Lady Julia was shaken, but she had not lost her spirit.
"I'm afraid you must make up your mind to having your days spoiled, Galahad."
"You don’t mean that even after this you intend to keep making a pest of yourself?"
"You put these things so badly. What you are trying to say, I imagine is, do I still intend to give my child a mother's advice? Certainly I do. A boy’s best friend is his mother, don't you sometimes think? Ronnie, handicapped by being virtually half-witted, may not have seen fit to take my advice as yet; but if in the old days you ever had a moment to spare from your life-work of being thrown out of shady night-clubs and were able to look in at the Adelphi Theatre, you may remember the expression 'A time will come!'"

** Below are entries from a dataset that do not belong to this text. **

-- ==== Sys2Proof/Machine/Sparse.lean ====
section
/-!
DEFINITION. Sparse tables: what the manual indexes by site, sector, partition, address or number, held as a list of
(key, value) pairs in one canonical form: keys strictly rising, and no entry equal to what an unlisted key reads as.
-/
namespace Sys2Proof.Machine

/-- A table from numbers to `α`; the value of an unlisted number is given by each use. -/
abbrev Sparse (α : Type) := List (Nat × α)

/-- The value at key `k`, `d` when it is not listed. -/
def Sparse.get {α : Type} (d : α) : Sparse α → Nat → α
  | [], _ => d
  | (k, v) :: m, n => if n = k then v else if n < k then d else Sparse.get d m n

/-- The table with `v` at key `n`; an entry equal to the default is removed. -/
def Sparse.set {α : Type} [DecidableEq α] (d : α) : Sparse α → Nat → α → Sparse α
  | [], n, v => if v = d then [] else [(n, v)]
  | (k, w) :: m, n, v =>
    if n < k then (if v = d then (k, w) :: m else (n, v) :: (k, w) :: m)
    else if n = k then (if v = d then m else (n, v) :: m)
    else (k, w) :: Sparse.set d m n v

/-- The table with `f` applied at key `n`. -/
def Sparse.upd {α : Type} [DecidableEq α] (d : α) (m : Sparse α) (n : Nat) (f : α → α) : Sparse α :=
  Sparse.set d m n (f (Sparse.get d m n))

/-- The table with `f` applied at every listed key, entries that become the default removed. -/
def Sparse.mapAll {α : Type} [DecidableEq α] (d : α) : Sparse α → (Nat → α → α) → Sparse α
  | [], _ => []
  | (k, v) :: m, f => if f k v = d then Sparse.mapAll d m f else (k, f k v) :: Sparse.mapAll d m f

/-- The table of `f` at the keys listed, in rising order. -/
def Sparse.tabulate {α : Type} [DecidableEq α] (d : α) (ks : List Nat) (f : Nat → α) : Sparse α :=
  (ks.map fun k => (k, f k)).filter fun x => x.2 != d

/-- Keys strictly rise from above `lo`, and no entry holds the default. -/
def Sparse.wfFrom {α : Type} [DecidableEq α] (d : α) : Option Nat → Sparse α → Bool
  | _, [] => true
  | lo, (k, v) :: m => (match lo with | none => true | some l => l < k) && (v != d) && Sparse.wfFrom d (some k) m

/-- The canonical form of a table. -/
def Sparse.wf {α : Type} [DecidableEq α] (d : α) (m : Sparse α) : Bool := Sparse.wfFrom d none m

/-- The keys that are listed. -/
def Sparse.keys {α : Type} (m : Sparse α) : List Nat := m.map (·.1)

/-- Byte-addressed memory: (address, byte) pairs in canonical form (Host.Cell). -/
abbrev Memory := Sparse Byte

/-- The bytes at `n` addresses from `a`. -/
def Memory.bytes (d : Byte) (m : Memory) : Nat → Nat → List Byte
  | _, 0 => []
  | a, n + 1 => Sparse.get d m a :: Memory.bytes d m (a + 1) n

/-- Memory with the bytes written from `a` up. -/
def Memory.write (d : Byte) : Memory → Nat → List Byte → Memory
  | m, _, [] => m
  | m, a, b :: bs => Memory.write d (Sparse.set d m a b) (a + 1) bs

/-- The canonical form of a memory. -/
def Memory.wf (d : Byte) (m : Memory) : Bool := Sparse.wf d m

end Sys2Proof.Machine
end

The "term" quoted by Galahad, Sweethearts Still, is the title of a song of their youth by Arthur J. Greenish (1883). While it is true that Greenish didn't coin the phrase, the spike in occurrences of the phrase after that date shows that was the song that popularized it. The first verse goes:

Sweethearts still as in our youth,
Resting on each other's truth;
Darling let me take the hand,
Dearest still in all the land;
Care must choose its greatest ill,
Since we twain are sweethearts still.

Many compositions during the following decades use the phrase for this theme of the continuation of romance in old age: it is found in several poems (e.g. 188318901893), or this 1916 etching by W. Dendy Sadler:

Wodehouse, in contrast, normally applies it to young couples reconciled after a crisis, as here, in Piccadilly Jim ch. XXVI, Summer Lightning ch. I §4, etc.

Lady Julia (perhaps knowingly) replies with another Victorian song title, A Boy's Best Friend is His Mother. There were at least two of these. The first (1883), by Harry Miller and J. P. Skelly, begins:

While plodding on our way, the toilsome road of life,
How few the friends that daily there we meet!
Not many will stand by in trouble and in strife,
With counsel and affection ever sweet!
But there is one whose smile will ever on us beam
Whose love is dearer far than any other!
And wherever we may turn this lesson we will hear,
A boy's best friend is his Mother.

The second (1884), by Ben Williams:

I've been thinking of late, of the time that's pass'd away,
Of friends in whom I could confide;
Of my dear old mother's knee which around I used to play;
How I miss'd her sweet face when she died!
How well her I loved no one can tell;
Like her I could never love another!
It always gave her joy to kiss her darling boy
A boy's best friend is his mother!

The line is also used in Piccadilly Jim, "The Man Who Married a Hotel", Sam in the Suburbs and "The Man Who Gave Up Smoking" (and will be familiar to many people from a scene in Alfred Hitchcock's classic horror film Psycho.)

Finally, Lady Julia herself provides the source of her last threat, "A time will come": the melodrama of the 19th century, one of whose main venues was the Adelphi Theatre on the Strand. This does not belong to one drama in particular, but is a stock phrase that characterized the villain of the piece, as we learn from a number of references:

A few years ago the villain used to be blessed with a hopeful and philosophical temperament, which enabled him to bear up under these constantly recurring disappointments and reverses. It was "no matter," he would say. Crushed for the moment though he might be, his buoyant heart never lost courage. He had a simple, childlike faith in Providence. "A time will come," he would remark, and this idea consoled him. (J. K. Jerome, “The Villain”, in Stage-Land, 1889)

Most of them are reduced to muttering, like the villain in the old melodrama, "a time will come." (G. K. Chesterton, "My Six Conversions. II: When the World Turned Back", in The Well and the Shallows, 1935)


Melodrama villain, from Stage-Land,
ill. by J. B. Partridge.

Other occurrences of the phrase in Wodehouse include his stories "Business Begins" and "An Affair of Boats"; compare also "mark my words, a time may come, and then . . ." in The Little Warrior.

So, the argument between these two representatives of a bygone era is dotted with memories of their salad days. What is ironic is that Lady Julia, by using the phrase and mentioning its context, unwittingly places herself in the role of the villain of the novel.